I am continuing on in my Kingdom Woman online book study and it has been great. I need to be filled with His word and in His word so that when I am at home dealing things and then especially when I leave my house I am better equipped and ready to deal with life. It is usually good but sometimes I need to call on scripture to fight off my fleshly ways. This usually looks like asking myself if I am acting in accordance with the Fruits of the Spirit. The book study and all the women that are taking it are helping me on this journey.

Monday, September 16, 2013

Let Yourself Off the Hook

Today Chyrstal was asking what areas we push ourselves too hard and what areas could we improve and maybe try harder.
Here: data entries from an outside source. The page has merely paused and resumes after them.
-- ==== Sys2Proof/Machine/VectorState.lean ====
section
/-! DEFINITION. NOP, ZERO, LOAD, LOADP (R160 to R168). An effect is what a command does to the registers; the
meaning of the command adds its end (R310, R311). -/

namespace Sys2Proof.Machine

/-- NOP has no register, memory or PTR effect; it completes (R160). -/
def execNop (s : State) : Host.Outcome State Fault Refusal := .next (complete s)

/-- `V[RD] <- 0^128` (R161). -/
def zeroEffect (rd : VReg) (s : State) : OpResult := .done (writeReg s rd 0)

/-- ZERO rd (R161). -/
def execZero (rd : VReg) (s : State) : Host.Outcome State Fault Refusal := conclude (zeroEffect rd s)

/-- The 16 bytes at PTR go to `V[RD]`, PTR advances by 16 modulo 2^64 (R163, R164). -/
def loadEffect (rd : VReg) (s : State) : OpResult :=
  accessThen s s.ptr.toNat 16 s.ptr
    { writeReg s rd (blockAt s s.ptr.toNat) with ptr := s.ptr + 16 }

/-- LOAD rd (R163). -/
def execLoad (rd : VReg) (s : State) : Host.Outcome State Fault Refusal := conclude (loadEffect rd s)

/-- How many bytes a partial load of `n` bytes reads: 16 in over-read mode, `n` in bounded mode (R166). -/
def partialReads (s : State) (n : Nat) : Nat := if s.tailMode then 16 else n

/-- The `n` bytes at PTR, zero-filled, go to `V[RD]`; PTR advances by `n` (R166). -/
def loadpEffect (rd : VReg) (n : Nat) (s : State) : OpResult :=
  accessThen s s.ptr.toNat (partialReads s n) s.ptr
    { writeReg s rd (partialAt s s.ptr.toNat n) with ptr := s.ptr + BitVec.ofNat 64 n }

/-- LOADP rd, #n (R166). The encoding never gives `n = 0`; the term `n = 0` takes the fault the spec names for
it (R122, R302). -/
def execLoadp (rd : VReg) (n : BitVec 4) (s : State) : Host.Outcome State Fault Refusal :=
  if n = 0#4 then .next (raiseFault s .illegalOperand 0) else conclude (loadpEffect rd n.toNat s)

end Sys2Proof.Machine
end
I have a fairly easy time answering this one because I just came out of a season, a few years that is, of learning to let go. It didn't happen easily, and I can't say it was a ton of fun, but I do know for sure that God knows exactly what I need and He has been busy with me.

I have tried to learn to let the house get messy, let the baseboards stay in need of touching up, let the kids have cereal sometimes, let the dogs stink and need a bath, let the garage be a mess, let the laundry sit at the end of my bed and actually go to sleep without doing it, and to try to chill out in many other areas I wanted to control before. This is just a small list of the hundreds of things I am trying to relax about.

 I know my husband and my kids would rather have a pleasant ,  happy person to be around than a grouchy person with a clean house. The time is going to fast , I want to enjoy it and not miss it because I am scrubbing and complaining .

I have let go of so much pressure and negative self-talk, trying to take my thoughts captive and really making time to be in the Word . Not just being a check-the-box and follow-these-rules person, but really taking time to pray and listen. Then listen and pray. It has really grown me and helped me learn a lot more about what areas I need to work on.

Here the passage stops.